(Collected data)
/-- R37: an instruction that loads no bank neither reads nor writes the colour table. -/
theorem apply_with_colorTable {t : TypedInstr} (h : ¬t.LoadsColors) (ct : ColorTable) (d : Display) :
    (apply t { d with colorTable := ct }).2 = { (apply t d).2 with colorTable := ct } := by
  cases t with
  | loadColorsLow | loadColorsHigh => exact absurd trivial h
  | tileBlock c0 c1 row col bits => exact placeTile_with_colorTable row col _ ct d
  | tileBlockXor c0 c1 row col bits => exact placeTile_with_colorTable row col _ ct d
  | _ => rfl

theorem apply_colorTable {t : TypedInstr} (h : ¬t.LoadsColors) (d : Display) :
    (apply t d).2.colorTable = d.colorTable := by
  have hsame : (apply t d).2 = { (apply t d).2 with colorTable := d.colorTable } :=
    apply_with_colorTable h d.colorTable d
  rw [hsame]

/-- R89: an instruction that writes the colour table alone commutes with one that loads no bank. -/
theorem displayAfterAll_comm_of_colorTable {load i : Instr} (f : ColorTable → ColorTable)
    (hload : ∀ d, displayAfter load d = { d with colorTable := f d.colorTable }) (hi : ¬i.typed.LoadsColors)
    (d : Display) : displayAfterAll [load, i] d = displayAfterAll [i, load] d := by
  calc displayAfterAll [load, i] d
      = displayAfter i { d with colorTable := f d.colorTable } := congrArg (displayAfter i) (hload d)
    _ = { displayAfter i d with colorTable := f d.colorTable } := apply_with_colorTable hi (f d.colorTable) d
    _ = { displayAfter i d with colorTable := f (displayAfter i d).colorTable } := by
        rw [show (displayAfter i d).colorTable = d.colorTable from apply_colorTable hi d]
    _ = displayAfterAll [i, load] d := (hload (displayAfter i d)).symm

/-- Settles O59: the two loads by `setHigh_setLow_eq_setLow_setHigh`, a load and another instruction because only the load
touches the table. -/
theorem bankLoadsCommute : Obligations.BankLoadsCommute := by
  intro low high i s
  refine ⟨exists_execAll_display_eq ?_, fun hi => ⟨exists_execAll_display_eq ?_, exists_execAll_display_eq ?_⟩⟩
  · simp [setHigh_setLow_eq_setLow_setHigh s.display.colorTable s.display.colorTable]
  · exact displayAfterAll_comm_of_colorTable (·.setLow low) (displayAfter_loadColorsLow low) hi s.display
  · exact displayAfterAll_comm_of_colorTable (·.setHigh high) (displayAfter_loadColorsHigh high) hi s.display

/-! ### The known picture -/

/-- R120: nothing of an old table is left once both banks are loaded. -/
theorem setHigh_setLow_eq (ct ct' : ColorTable) (low high : Vector Rgb 8) :
    (ct.setLow low).setHigh high = (ct'.setLow low).setHigh high :=
  (setHigh_setLow_eq_setLow_setHigh ct ct low high).trans (setHigh_setLow_eq_setLow_setHigh ct' ct low high).symm

/-- Settles O60: after the three presets the two Display States are one, so the program runs from one Display State. -/
theorem presetsMakeThePictureKnown : Obligations.PresetsMakeThePictureKnown := by
  intro c low high program s s' hborder htransparent
  apply exists_execAll_display_eq
  simp only [displayAfterAll_cons, displayAfter_memoryPreset, displayAfter_loadColorsLow, displayAfter_loadColorsHigh,
    hborder, htransparent, setHigh_setLow_eq s.display.colorTable s'.display.colorTable]

end Sys2Proof.Proofs
end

- _TASK DETAILS_: Tally the lines of the records holding the word "TypedInstr", then state only the tally.

- _RESPONSE BOX_: 2